Early-season bumps doing little to stop Yanks
Unlikely sources providing fuel for winning ways following injuries, slumps
There was a time a couple of weeks ago when the New York Yankees seemed to be coming undone amid a flurry of injuries and slumps.
Only they haven't.
The Yankees are hanging in there, riding a lineup in which third baseman Yangervis Solarte has been their most consistent offensive player and David Phelps, Vidal Nuno and Chase Whitley have done decent work in the rotation.
Bullpen? Nothing to worry about there. Dellin Betances, Adam Warren, Preston Claiborne and others have done a good job getting the ball to closer David Robertson.
All in all, there's no reason to think the Yanks won't be right back fighting for a playoff spot in September. At 27-23, they're on a pace to win 88 games. In the American League East, they're just two games behind the Blue Jays, the hottest team in baseball.
To have done this the way the Yankees have done it is remarkable. They've used 38 players, including 21 pitchers. Three of their projected five starters -- CC Sabathia, Michael Pineda and Ivan Nova -- are on the disabled list.
Meanwhile, some of their big-ticket signings are off to slow starts. Brian McCann is hitting .216 and Carlos Beltran is on the DL. Furthermore, Mark Teixeira has missed 15 of the first 50 games.
Organizations reveal themselves in all sorts of way during a six-month season in which every strength and weakness is revealed. The Yankees are always going to be evaluated differently because of their deep pockets..
They make no apology for their resources, because they see that part of the deal as George Steinbrenner's legacy. The Boss would spend whatever needed to be spent to give the Yanks a championship club. The Boss expected results.
Four years after his death, Steinbrenner would be proud of how these Yankees react to adversity. That is, they do not blink. They do not complain. Most important of all, their expectations never change.
"We just have to find a way," manager Joe Girardi will tell you.
"No excuses," general manager Brian Cashman will say.
But Steinbrenner also understood that winning was about more than simply spending the most money. One of the things good organizations do is work relentlessly to build organizational depth. That depth is supposed to begin with the First-Year Player Draft and the international amateur free-agent market.
But the best organizations explore every avenue to find players. They value every roster spot. As you know, the Yanks spent around $500 million last offseason to shore up their roster.
It was the kind of spending spree the Yankees had hoped to never be forced into again. But they were prompted to spend because a player development system they were so confident about two years ago has not produced a steady stream of talent at the big league level.

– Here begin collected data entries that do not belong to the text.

/-- R30, R34: a digit or * pressed in AWAIT_FIRST or COLLECTING_DIGITS that completes no number joins the buffer,
stops the first-digit timer, starts the inter-digit timer and posts DIALLED; at a full buffer it is discarded. The
best match is the entry with the longest digit string that leads the buffer. The number is complete (R33, R35 to R37)
at an emergency number, at the best match's greatest length unless it bars, at # with its least length reached, and at
the inter-digit timeout with its least length reached; # is otherwise ignored, also when the analysis made anew at #
gives no complete number (the model's reading, notes/assumptions 20). A completed number (R5, R9 to R11) is BARRED
when it bars or cannot be sent as loop pulses, REFUSED when the service level, computed anew, does not honour its
kind; awaits a deposit when the initial charge and one step are not covered by the amount carried in and the escrow;
and otherwise requests the line: seized when FREE, waited for in GUARD, and taken from a report attempt, which is
aborted. That the deposit is fixed at the completion and an absent class or bank counts 0 in it is the model's reading
(notes/assumptions 21); the log's mark of the record handed to it is the model's own (45); the bytes of DIALLED follow
12. -/
def Obligations.DialledSymbolsAreStoredAndMatched : Prop :=
  (∀ (x : Symbol) (s : State), alive s = true → s.store.start.keysRead = true → s.keys.cells.length = 13 →
    (cellOf (symbolKey x) s.keys).state = .released → otherPressed (symbolKey x) s.keys = false →
    collecting s.keys.collection = true → s.call.state = .collecting →
    ∃ t, exec (.keyPress (symbolKey x)) s = .next t ∧ LinkKept s t
      ∧ (24 ≤ s.keys.buffer.length → OnlyChanges [.keys, .pins, .samplers] s t ∧ t.keys.buffer = s.keys.buffer
          ∧ t.keys.interDigitTimer = s.keys.interDigitTimer ∧ Posted [] s t)
      ∧ (s.keys.buffer.length < 24 → s.config.emergency.all (fun e => decide (e ≠ s.keys.buffer ++ [x])) = true →
          (∀ m, bestMatch (s.keys.buffer ++ [x]) (activeTable s) = some m →
            m.kind = .barred ∨ s.keys.buffer.length + 1 < m.maxLen) →
          t.keys = { s.keys with
              cells := t.keys.cells
              buffer := s.keys.buffer ++ [x]
              collection := .collectingDigits
              firstDigitTimer := none
              interDigitTimer := some (s.now + s.config.interDigit * 1000)
              best := bestMatch (s.keys.buffer ++ [x]) (activeTable s) }
          ∧ t.call = { s.call with earpiece := .silent } ∧ OnlyChanges [.keys, .call, .pins, .samplers] s t
          ∧ Posted [⟨.dialled, digitString t.keys.buffer ++ optByte (t.keys.best.map (fun m => m.kind.code)) ++ [0]⟩]
              s t)
      ∧ (∀ sl, s.keys.buffer.length < 24 → s.call.openSlot = some sl →
          ∃ u, OnlyChanges [.keys, .call, .pins, .samplers] s u ∧ LinkKept s u
            ∧ u.keys = { s.keys with
                cells := u.keys.cells
                buffer := s.keys.buffer ++ [x]
                collection := .collectingDigits
                firstDigitTimer := none
                interDigitTimer := some (s.now + s.config.interDigit * 1000)
                best := u.keys.best }
            ∧ u.call = { s.call with earpiece := .silent }
            ∧ (s.keys.buffer ++ [x] ∈ s.config.emergency → NumberDone .emergency none u t sl)
            ∧ (∀ m, s.keys.buffer ++ [x] ∉ s.config.emergency →
                bestMatch (s.keys.buffer ++ [x]) (activeTable s) = some m → m.kind ≠ .barred →
                m.maxLen ≤ s.keys.buffer.length + 1 → NumberDone m.kind.number (some m.cls) u t sl)))
  ∧ (∀ s : State, alive s = true → s.store.start.keysRead = true → (cellOf .hash s.keys).state = .released →
    otherPressed .hash s.keys = false →
    ∃ t, exec (.keyPress .hash) s = .next t
      ∧ (s.keys.collection ≠ .collectingDigits ∨ (∀ m, s.keys.best = some m → s.keys.buffer.length < m.minLen) →
          OnlyChanges [.keys, .pins, .samplers] s t ∧ t.keys = { s.keys with cells := t.keys.cells } ∧ Posted [] s t)
      ∧ (∀ m0, s.keys.collection = .collectingDigits → s.keys.best = some m0 → m0.minLen ≤ s.keys.buffer.length →
          ((∀ m, bestMatch s.keys.buffer (activeTable s) = some m → s.keys.buffer.length < m.minLen) →
            OnlyChanges [.keys, .pins, .samplers] s t ∧ t.keys = { s.keys with cells := t.keys.cells } ∧ Posted [] s t)
          ∧ ∀ m sl, bestMatch s.keys.buffer (activeTable s) = some m → m.minLen ≤ s.keys.buffer.length →
            s.call.state = .collecting → s.call.openSlot = some sl →
            ∃ u, OnlyChanges [.keys, .pins, .samplers] s u ∧ LinkKept s u
              ∧ u.keys = { s.keys with cells := u.keys.cells, best := some m }
              ∧ NumberDone m.kind.number (some m.cls) u t sl))
  ∧ (∀ (d : Nat) (m : TableEntry) (sl : Slot) (s : State), alive s = true → s.keys.interDigitTimer = some d →
    s.keys.collection = .collectingDigits → s.call.state = .collecting → s.call.openSlot = some sl →
    bestMatch s.keys.buffer (activeTable s) = some m → m.minLen ≤ s.keys.buffer.length →
    ∃ t, exec .interDigitTimeout s = .next t
      ∧ NumberDone m.kind.number (some m.cls)
          { s with now := max s.now d, keys := { s.keys with best := some m } } t sl)
  ∧ ∀ (buffer : List Symbol) (table : List TableEntry),
    (bestMatch buffer table = none ↔ ∀ e ∈ table, leads e.digits buffer = false)
    ∧ ∀ m, bestMatch buffer table = some m → m ∈ table ∧ m.digits <+: buffer
        ∧ ∀ e ∈ table, e.digits <+: buffer → e.digits.length ≤ m.digits.length

/-! ### Calls -/

/-- R8: in IDLE the handset lifted begins a call: the level is computed, a new record is opened, collection starts
with an empty buffer and 20 s for the first digit, READY is selected, and HOOK and CALL_STATE are posted; an attempt
of RPT is aborted first. R18: in CLEARING, when the handset had been replaced since the end and only the refund run is
left (no account, no coin in transit, no record in the closing slot), lifting it moves the record to the closing slot
and begins a call in the same way; otherwise it only selects REJECT (R6). Replaced in CLEARING, the earpiece is SILENT
and the replacement is remembered. That the attempt is aborted before the call begins is the model's inference
(notes/assumptions 36), and that the lifting in CLEARING begins the call with all the steps of R8 too (19); that K
without an account is the carried-in amount of the open record, for what CREDIT follows, is its choice (72); the coin
number that the new slot keeps is its mark (97); the bytes of the notices follow notes/assumptions 12 and 90. -/
def Obligations.HookOffBeginsACall : Prop :=
  (∀ s : State, alive s = true → s.store.start.hookRead = true → s.keys.hook = .onHook → s.call.state = .idle →
    ∃ t, exec .hookOff s = .next t ∧ LinkKept s t
      ∧ t.call.state = .collecting ∧ t.call.level = some (serviceLevel s) ∧ t.call.earpiece = .ready
      ∧ t.call.openSlot = some
          { record := { offHook := s.store.clock, mode := s.config.ratingMode,
                        flags := { clockUnset := s.store.clock.isNone } },
            offAt := s.now, base := s.coin.gone + s.coin.escrow.length }
      ∧ t.keys = { s.keys with hook := .offHook, collection := .awaitFirst, buffer := [], best := none,
                               firstDigitTimer := some (s.now + 20000), interDigitTimer := none }
      ∧ (attempting s.rpt.state = false → OnlyChanges [.call, .keys, .pins, .samplers] s t
          ∧ (creditKey s = creditKey t → Posted [⟨.hook, [1]⟩, ⟨.callState, [1] ++ le1 (serviceLevel s).code ++ [0]⟩] s t))
      ∧ (attempting s.rpt.state = true → OnlyChanges [.call, .keys, .pins, .samplers, .line, .rpt] s t
          ∧ t.line = (release s).line ∧ attempting t.rpt.state = false ∧ t.rpt.blocks = none
          ∧ t.rpt.failures = s.rpt.failures ∧ t.rpt.backoffTimer = s.rpt.backoffTimer))
  ∧ (∀ s : State, alive s = true → s.store.start.hookRead = true → s.keys.hook = .onHook → s.call.state = .clearing →
    attempting s.rpt.state = false →
    ∃ t, exec .hookOff s = .next t ∧ LinkKept s t
      ∧ (let follows := s.call.replaced = true ∧ s.rate.phase = .inactive ∧ s.coin.transit = none
           ∧ s.call.refundAsked = true ∧ s.coin.run = .callEnd ∧ s.call.closingSlot = none
         (follows →
            t.call.closingSlot = s.call.openSlot ∧ t.call.state = .collecting ∧ t.call.level = some (serviceLevel s)
            ∧ t.call.earpiece = .ready
            ∧ t.call.openSlot = some
                { record := { offHook := s.store.clock, mode := s.config.ratingMode,
                              flags := { clockUnset := s.store.clock.isNone } },
                  offAt := s.now, base := s.coin.gone + s.coin.escrow.length }
            ∧ t.keys = { s.keys with hook := .offHook, collection := .awaitFirst, buffer := [], best := none,
                                     firstDigitTimer := some (s.now + 20000), interDigitTimer := none }
            ∧ OnlyChanges [.call, .keys, .pins, .samplers] s t)
         ∧ (¬ follows →
            t.call = { s.call with earpiece := .reject, toneSince := s.now }
            ∧ t.keys = { s.keys with hook := .offHook } ∧ OnlyChanges [.call, .keys, .pins, .samplers] s t
            ∧ Posted [⟨.hook, [1]⟩] s t)))
  ∧ ∀ s : State, alive s = true → s.store.start.hookRead = true → s.keys.hook = .offHook → s.call.state = .clearing →
    ∃ t, exec .hookOn s = .next t ∧ LinkKept s t
      ∧ t.call = { s.call with replaced := true, earpiece := .silent, toneSince := s.now }
      ∧ t.keys = { s.keys with hook := .onHook } ∧ OnlyChanges [.call, .keys, .pins, .samplers] s t
      ∧ Posted [⟨.hook, [0]⟩] s t

/-- R9, R10, R13, R16 to R18, R31: the events of the handset and of the timers that end a call which nothing holds
back, each with its cause; a timeout with a match too short ends it with INCOMPLETE. And the handset replaced ends a
rated call with USER_CLEAR (R16, R105): of the steps held during an absence of current those up to the end instant
count, the account is closed into the record (R19) with what stays unsettled, the line released and the bank let go.
With the escrow empty, or OUT_OF_ORDER and then stranded, the record is stored at once; else the call is in CLEARING
and the refund of the first coin has begun. In a record that reaches the log, the rounding of the connected duration
(notes/assumptions 51), its 0 where the end lies before the answer (70) and the log's mark of the record handed to it
(45) are the model's. That the hook-on that ended the call counts as the handset replaced in CLEARING is the model's
reading (notes/assumptions 19). -/
def Obligations.UserAndTimersEndBareCalls : Prop :=
  (∀ (s : State) (sl : Slot), alive s = true → BareCall s sl →
    (endable s.call.state = true → s.store.start.hookRead = true → s.keys.hook = .offHook →
      ∃ t, exec .hookOn s = .next t ∧ CallEnded .userClear s.now (setHook .onHook s) t sl)
    ∧ (∀ d, s.keys.firstDigitTimer = some d → s.keys.collection = .awaitFirst → s.call.state = .collecting →
      ∃ t, exec .firstDigitTimeout s = .next t
        ∧ CallEnded .incomplete (max s.now d) { s with now := max s.now d } t (sl.modify (fun r => { r with kind := .none })))
    ∧ (∀ d, s.keys.interDigitTimer = some d → s.keys.collection = .collectingDigits → s.call.state = .collecting →
      analyse s = none →
      ∃ t, exec .interDigitTimeout s = .next t
        ∧ CallEnded .barred (max s.now d) { s with now := max s.now d, keys := { s.keys with best := none } } t
            (sl.modify (fun r => { r with kind := .barred })))
    ∧ (∀ d m, s.keys.interDigitTimer = some d → s.keys.collection = .collectingDigits → s.call.state = .collecting →
      bestMatch s.keys.buffer (activeTable s) = some m → s.keys.buffer.length < m.minLen →
      ∃ t, exec .interDigitTimeout s = .next t
        ∧ CallEnded .incomplete (max s.now d) { s with now := max s.now d, keys := { s.keys with best := some m } } t
            (sl.modify (fun r => { r with kind := m.kind.number })))
    ∧ (∀ d, s.call.depositTimer = some d → s.call.state = .awaitDeposit →
      ∃ t, exec .depositTimeout s = .next t ∧ CallEnded .noDeposit (max s.now d) { s with now := max s.now d } t sl)
    ∧ (∀ d, s.call.answerTimer = some d → s.call.state = .ringing →
      ∃ t, exec .answerTimeout s = .next t ∧ CallEnded .noAnswer (max s.now d) { s with now := max s.now d } t sl))
  ∧ ∀ (s : State) (sl : Slot), alive s = true → RatedCall s sl → endable s.call.state = true →
    s.store.start.hookRead = true → s.keys.hook = .offHook →
    ∃ t, exec .hookOn s = .next t
      ∧ (s.coin.escrow = [] ∨ s.coin.order = .outOfOrder → RatedCallEnded .userClear s.now (setHook .onHook s) t sl)
      ∧ ∀ e rest, s.coin.escrow = e :: rest → s.coin.order = .inOrder →
          RatedCallClears .userClear s.now (setHook .onHook s) t sl e rest
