theorem clearActive_only {k c} : OnlyChanges [.incd] s (clearActive k c s) := by
  unfold clearActive; split
  · exact .refl
  · split
    · exact settleEntry_only
    · exact .refl

theorem endCondition_only {k} : OnlyChanges [.incd] s (endCondition k s) := clearActive_only
theorem readAbsent_only {k} : OnlyChanges [.incd] s (readAbsent k s) := clearActive_only

theorem acknowledge_only {k n} : OnlyChanges [.incd] s (acknowledge k n s) := by
  unfold acknowledge; split
  · exact .refl
  · exact settleEntry_only

/-! ### LINE -/

theorem setWatch_only {w} : OnlyChanges [.line] s (setWatch w s) := only_post (only_line .refl (by decide))

theorem abandonVoltageReading_only : OnlyChanges [.line, .start, .incd] s (abandonVoltageReading s) := by
  unfold abandonVoltageReading; split
  · exact .refl
  · refine OnlyChanges.step ?_ readAbsent_only (by decide)
    intro p hp; cases p <;> first | rfl | exact ⟨rfl, rfl⟩ | exact absurd (by decide) hp

theorem seize_only {o d} : OnlyChanges [.line, .start, .incd] s (seize o d s) :=
  only_line abandonVoltageReading_only (by decide)

theorem requestSeizure_only {o d} : OnlyChanges [.line, .start, .incd] s (requestSeizure o d s).1 := by
  unfold requestSeizure; split
  · split
    · exact .refl
    · exact seize_only
  · exact .refl
  · exact .refl

theorem release_only : OnlyChanges [.line] s (release s) := by
  unfold release; split
  · exact only_line .refl (by decide)
  · exact .refl

theorem endingReport_only : OnlyChanges [.line] s (endingReport s) := only_line .refl (by decide)
theorem beginSending_only : OnlyChanges [.line] s (beginSending s) := only_line .refl (by decide)
theorem enterSeized_only : OnlyChanges [.line] s (enterSeized s) := only_line .refl (by decide)

theorem sendInBand_only {d} : OnlyChanges [.line] s (sendInBand d s) := by
  unfold sendInBand; split
  · exact only_line .refl (by decide)
  · exact .refl

/-! ### BANK -/

theorem setBank_only {n b} : OnlyChanges [.bank] s (setBank n b s) := only_bank .refl (by decide)
theorem moveBank_only {n b c} : OnlyChanges [.bank] s (moveBank n b c s) := only_post setBank_only

theorem openBank_only {n d} : OnlyChanges [.bank] s (openBank n d s) := by
  unfold openBank; dsimp only; split
  · exact setBank_only
  · exact setBank_only.step moveBank_only (by decide)

theorem displace_only {n} : OnlyChanges [.bank] s (displace n s) := by
  unfold displace; split
  · exact moveBank_only
  · exact .refl

theorem activate_only {n} : OnlyChanges [.bank] s (activate n s) :=
  (displace_only.step setBank_only (by decide)).step moveBank_only (by decide)

theorem judgeActivation_only : OnlyChanges [.bank] s (judgeActivation s) := by
  unfold judgeActivation; split
  · exact .refl
  · split
    · exact .refl
    · split
      · exact activate_only
      · exact .refl

theorem writeBank_only {n} : OnlyChanges [] s (writeBank n s) := by
  intro p hp; cases p <;> first | rfl | exact ⟨rfl, rfl⟩

theorem scheduleBank_only {n w} : OnlyChanges [.bank] s (scheduleBank n w s) :=
  ((setBank_only.step moveBank_only (by decide)).step writeBank_only (by decide)).step judgeActivation_only (by decide)

theorem setInUse_only {n v} : OnlyChanges [.bank] s (setInUse n v s) := by
  cases n <;> exact only_bank .refl (by decide)

theorem clearInUse_only {n} : OnlyChanges [.bank] s (clearInUse n s) := by
  unfold clearInUse; dsimp only; split
  · exact setInUse_only.step moveBank_only (by decide)
  · exact setInUse_only

/-! ### VAULT -/

theorem fullFollow_only : OnlyChanges [.vault, .incd] s (fullFollow s) := by
  unfold fullFollow; dsimp only; split
  · exact .refl
  · split
    · split
      · exact (only_vault .refl (by decide)).step countOccurrence_only (by decide)
      · exact (only_vault .refl (by decide)).step endCondition_only (by decide)
    · exact only_vault .refl (by decide)

theorem nearFollow_only : OnlyChanges [.vault] s (nearFollow s) := by
  unfold nearFollow; dsimp only; split
  · exact .refl
  · exact only_post (only_vault .refl (by decide))

theorem vaultRefresh_only : OnlyChanges [.vault, .incd] s (vaultRefresh s) :=
  fullFollow_only.step nearFollow_only (by decide)

theorem startCollection_only : OnlyChanges [.vault] s (startCollection s) := by
  unfold startCollection; split
  · exact .refl
  · exact only_post (only_vault .refl (by decide))

theorem completeCollection_only {c} : OnlyChanges [.vault, .incd] s (completeCollection c s) := by
  unfold completeCollection; split
  · exact .refl
  · exact only_post (only_post ((only_vault .refl (by decide)).step vaultRefresh_only (by decide)))

/-! ### COIN -/

theorem setOpen_only {o} : OnlyChanges [.call] s (setOpen o s) := only_call .refl (by decide)
theorem modifyOpen_only {f} : OnlyChanges [.call] s (modifyOpen f s) := setOpen_only

theorem modifyOwnerSlot_only {g} : OnlyChanges [.call] s (modifyOwnerSlot g s) := by
  unfold modifyOwnerSlot; split
  · exact only_call .refl (by decide)
  · split
    · split
      · exact .refl
      · exact setOpen_only
    · exact only_call .refl (by decide)

theorem modifyOwner_only {f} : OnlyChanges [.call] s (modifyOwner f s) := modifyOwnerSlot_only
theorem beginStroke_only {k} : OnlyChanges [.coin] s (beginStroke k s) := only_coin .refl (by decide)
theorem beginBlind_only {k} : OnlyChanges [.coin] s (beginBlind k s) := only_coin .refl (by decide)
theorem restMover_only : OnlyChanges [.coin] s (restMover s) := only_coin .refl (by decide)
theorem dropHead_only : OnlyChanges [.coin] s (dropHead s) := only_coin .refl (by decide)
theorem emptyList_only : OnlyChanges [.coin] s (emptyList s) := only_coin .refl (by decide)
theorem endRun_only : OnlyChanges [.coin] s (endRun s) := only_coin .refl (by decide)

theorem strand_only : OnlyChanges [.coin, .call, .vault, .incd] s (strand s) := by
  unfold strand; split
  · exact .refl
  · exact only_post ((only_coin ((modifyOwner_only.wider (by decide)).step emptyList_only (by decide)) (by decide)).step
      vaultRefresh_only (by decide))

So the Yanks welcomed McCann, Beltran, Jacoby Ellsbury and Masahiro Tanaka to the family.
Isn't it funny how things work out?
Only Tanaka (7-1) has performed the way the Yankees hoped he would. The other three have long track records, and if they all get going in the second half, the Yanks have a chance to roll back into October.
If they do that, it will be because Cashman built a complete organization, an organization that has delivered talent to the big league roster from all sorts of places.
About those Drafts. Between 2006-09, the Yankees drafted six of their big league pitchers -- Robertson, Warren, Betances, Claiborne, Whitley and Phelps -- as well as backup catcher John Ryan Murphy.
Building a winning team is about exploring other nooks and crannies. Solarte was a different kind of free-agent signing. He spent eight years in the Minor Leagues with the Twins and Rangers. The Yanks saw enough to give Solarte a shot. He wasn't in the original blueprint, but he got to Spring Training and began to hit and didn't stop.
Daley and Nuno were free-agent signings who got little attention. Reliever Matt Thornton and infielders Kelly Johnson and Brian Roberts were three signings who got little attention. All have contributed.
To make the playoffs, the Yankees probably need Sabathia and Pineda back in the rotation as well as McCann and Beltran producing in the middle of the lineup. Until those things happen, Girardi has shown again how good he is at getting the healthy players to focus on the task at hand and to ignore the outside noise.
Never once in this stretch has Girardi done anything except express confidence in the 25 players he has for that day. He has had some games in which the Yanks have been four or five players short of a full roster. In that way, this has been a fairly remarkable beginning to a season in which they were widely picked to finish no higher than third in the AL East.
This is one of those seasons when Cashman and Girardi should be proud of how it's playing out. It's a satisfying season for all those scouts and instructors who helped find and develop the talent.
The Yankees would tell you a 27-23 record is nothing special. It is, though: special and then some.